Seeing the ants carrying pupae and larvae made clear they were relocating their colony.  The tendency of fire ants to attack first and ask questions never would no doubt be amplified with young being carried in the open to a new home.

Fire ants (a.k.a. red imported fire ant; Solenopsis invicta) relocating a nest on the spillway dam (20081004_13019)

It took the spider nearly five minutes to successfully cross over the streaming ants.  A few times a single ant would grab one of the spider’s legs when it came too close, and a few times the spider slipped and almost fell after trying to reach too far in a single step.

But who could blame it for wanting to avoid contact with the ants?  And trust me when I say that the spider’s gangly shape came in handy when crossing the river of fire.  Body held high above the danger, legs stretched as far as they could reach, thin legs and tiny feet needing little space to take hold.

8 thoughts on “Crossing the river of fire”

    1. You know, Ted, I had the same feeling at the time.
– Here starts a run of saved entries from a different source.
/-- The fields of a request by its code, in the order its rule names them (R190, R193). -/
def takeRequest (p : PortId) (q : Byte) (code : Nat) : Take Instr :=
  match code with
  | 1 => Take.andThen takeDefine fun d => Take.value (.defineRegion p q d)
  | 2 => Take.andThen takeNum fun id => Take.value (.deleteRegion p q id)
  | 3 => Take.andThen (takeOpt takeNum) fun fill => Take.andThen (takeOpt takeNum) fun dwell => Take.value (.setBase p q fill dwell)
  | 4 =>
    Take.andThen takeNum fun n => Take.andThen takeNum fun r => Take.andThen takeNum fun g => Take.andThen takeNum fun b =>
    Take.value (.setFill p q n r g b)
  | 5 => Take.andThen takeNum fun id => Take.value (.readRegion p q id)
  | 6 => Take.value (.goLive p q)
  | 7 => Take.value (.endLive p q)
  | 8 => Take.value (.matchReset p q)
  | 9 => Take.andThen takeNum fun n => Take.andThen (takeNamed allRoles) fun r => Take.value (.setPortRole p q n r)
  | 10 => Take.andThen takeNum fun n => Take.andThen takeNum fun ms => Take.value (.setPortTimeout p q n ms)
  | 11 => Take.andThen takeNum fun n => Take.andThen (takeList takeNum) fun l => Take.value (.setPriorityMap p q n l)
  | 12 => Take.andThen (takeNamed allEngines) fun e => Take.andThen takeNum fun r => Take.value (.setEngineRank p q e r)
  | 13 => Take.andThen takeNum fun c => Take.andThen takeNum fun r => Take.value (.readComposition p q c r)
  | 14 => Take.andThen (takeNamed allInputs) fun i => Take.andThen takeNum fun n => Take.value (.setInput p q i n)
  | 15 =>
    Take.andThen (takeNamed allMonitors) fun m => Take.andThen (takeOpt takeFlag) fun e => Take.andThen (takeOpt takeFlag) fun l =>
    Take.value (.setMonitor p q m e l)
  | 16 => Take.andThen (takeOpt (takeNamed allMonitors)) fun m => Take.value (.clearFaults p q m)
  | 17 =>
    Take.andThen (takeNamed allLinkSels) fun k => Take.andThen (takeOpt (takeNamed allFlows)) fun m =>
    Take.andThen (takeOpt (takeList (takeNamed allEntries))) fun l => Take.value (.setLinkMode p q k m l)
  | 18 => Take.andThen takeNum fun k => Take.value (.readLink p q k)
  | 19 => Take.andThen takeNum fun n => Take.andThen takeNum fun t => Take.value (.messageApprove p q n t)
  | 20 => Take.andThen takeNum fun n => Take.andThen takeNum fun t => Take.value (.messageReject p q n t)
  | 21 => Take.andThen takeMessageFields fun f => Take.value (.messageConfig p q f)
  | 22 =>
    Take.andThen takeNum fun region => Take.andThen takeNum fun tag => Take.andThen takeNum fun priority => Take.andThen takeContent fun c =>
    Take.andThen takeNum fun duration => Take.andThen takeFlag fun resume => Take.value (.claim p q region tag priority c duration resume)
  | 23 => Take.andThen takeNum fun t => Take.value (.release p q t)
  | 24 => Take.value (.withdraw p q)
  | 25 => Take.value (.resume p q)
  | 26 => Take.andThen takeNum fun n => Take.value (.readClaims p q n)
  | 27 => Take.value (.clockStart p q)
  | 28 => Take.value (.clockStop p q)
  | 29 => Take.andThen (takeOpt takeNum) fun r => Take.andThen (takeOpt takeNum) fun x => Take.value (.clockSet p q r x)
  | 30 => Take.andThen takeInt fun d => Take.value (.clockAdjust p q d)
  | 31 => Take.andThen (takeOpt takeNum) fun v => Take.value (.possessionReset p q v)
  | 32 => Take.value (.nextPeriod p q)
  | 33 => Take.andThen takeScore fun f => Take.value (.scoreSet p q f)
  | 34 => Take.andThen takeClock fun f => Take.value (.clockConfig p q f)
  | 35 => Take.value (.readClock p q)
  | 36 => Take.andThen takeNum fun m => Take.value (.clockMark p q m)
  | 37 => Take.value (.capture p q)
  | 38 => Take.value (.takeCapture p q)
  | 39 => Take.value (.rotationBegin p q)
  | 40 =>
    Take.andThen takeNum fun id => Take.andThen (takeOpt (takeList takeByte)) fun name => Take.andThen (takeOpt takeNum) fun target =>
    Take.andThen (takeOpt takeNum) fun qmin => Take.value (.rotationContract p q id name target qmin)
  | 41 =>
    Take.andThen takeNum fun spot => Take.andThen takeNum fun contract => Take.andThen takeNum fun asset => Take.andThen takeNum fun slot =>
    Take.andThen (takeList takeNum) fun regions => Take.value (.rotationSpot p q spot contract asset slot regions)
  | 42 => Take.value (.rotationCommit p q)
  | 43 => Take.value (.rotationDiscard p q)
  | 44 => Take.andThen takeNum fun id => Take.andThen takeFlag fun on => Take.value (.contractSuspend p q id on)
  | 45 => Take.andThen (takeOpt takeNum) fun start => Take.value (.readRotation p q start)
  | 46 => Take.andThen (takeOpt takeNum) fun c => Take.andThen (takeOpt takeNum) fun start => Take.value (.readExposure p q c start)
  | 47 => Take.andThen takeUpload fun u => Take.value (.uploadBegin p q u)
  | 48 =>
    Take.andThen takeNum fun offset => Take.andThen (takeList takeByte) fun l =>
    Take.value (.uploadLoad p q offset (l.map (BitVec.ofNat 8)))
  | 49 => Take.value (.uploadCommit p q)
  | 50 => Take.value (.uploadFinish p q)
  | 51 => Take.value (.uploadAbort p q)
  | 52 => Take.andThen takeNum fun id => Take.value (.assetRetire p q id)
  | 53 => Take.value (.assetReclaim p q)
  | 54 => Take.andThen (takeOpt takeNum) fun id => Take.andThen (takeOpt takeNum) fun page => Take.value (.assetList p q id page)
  | 55 =>
    Take.andThen takeNum fun tag => Take.andThen (takeList takeByte) fun text => Take.andThen (takeNamed allStyles) fun style =>
    Take.andThen (takeOpt takeNum) fun repeats => Take.value (.messageSubmit p q tag text style repeats)
  | 56 => Take.andThen takeNum fun tag => Take.andThen (takeOpt takeNum) fun n => Take.value (.messageWithdraw p q tag n)
  | 57 => Take.andThen (takeOpt takeNum) fun start => Take.value (.readMessages p q start)
  | 58 => Take.andThen (takeOpt takeNum) fun n => Take.value (.portReset p q n)
  | 59 => Take.value (.readStatus p q)
  | _ => fun _ => none

/-- A payload that carries exactly the fields of its request (R193, check 5). -/
def readPayload (p : PortId) (q : Byte) (code : Nat) (payload : List Byte) : Option Instr :=
  match takeRequest p q code payload with
  | some (i, []) => some i
  | some (_, _ :: _) => none
  | none => none

/-! ### Requests as a master sends them (R189, R190) -/

/-- A named value by its place. -/
def namedAtom {α : Type} (code : α → Nat) : Named α → Atom
  | .known a => .named (code a)
  | .unknown c => .named c

def optNamed {α : Type} (code : α → Nat) (v : Option (Named α)) : List Atom := optAtoms (fun x => [namedAtom code x]) v

def optFlag (b : Option Bool) : List Atom := optAtoms (fun x => [Atom.flag x]) b

def engineCode : Engine → Nat
  | .rotation => 0
  | .message => 1

def linkSelCode : LinkSel → Nat
  | .one k => k.val
  | .all => 8

/-- Send, Idle. -/
def entryCode (b : Bool) : Nat := if b then 0 else 1

/-- The content of a Claim as a record (R19, R190). -/
def contentFieldAtoms : ContentField → List Atom
  | .picture i => [.named 0, namedAtom inputCode i]
  | .asset id => [.named 1, nat id]
  | .fill n => [.named 2, nat n]
  | .spot => [.named 3]
  | .crawl => [.named 4]
  | .unknown c => [.named c]

/-- Bytes as a list of 1-byte items (R190; DESIGN CHOICE, log 11). -/
def byteListAtoms (l : List Byte) : List Atom := listAtoms (fun b => [Atom.glyph b.toNat]) l

def defineAtoms (d : DefineFields) : List Atom :=
  [nat d.id, nat d.layer, nat d.col, nat d.row, nat d.width, nat d.height] ++ optNat d.dwell ++ optFlag d.sponsor ++ optFlag d.message
    ++ optFlag d.stoppage ++ optNamed policyCode d.policy ++ optNat d.holdLimit ++ optNat d.fill ++ optNamed viewCode d.view ++ optNat d.glyphSet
I didn’t focus on photography and didn’t intend to do anything other than watch the sunrise. It’s nice to just let things happen and wallow in whatever nature throws at me. Those are usually the times when the simplest things stand out in a new way.

  1. uh oh. Fire ants. Don’t like ’em! (though I do like watching them). Those things are kind of evil evil! That’s one thing I’m not really looking forward to about going back to Texas! (but again, i do love watching ants and your photos of them are really excellent!). …the water in the egret shot is soooo serene looking, awesome!

    1. You’re a girl after my own heart, Jill. I like watching fire ants like I enjoy watching everything else in nature, but I don’t like to be close to them. And that would be true even if I didn’t have a deadly allergy to stings. Fire ants are just insane and unpleasant. I’ll watch from a distance, but otherwise I’m not interested.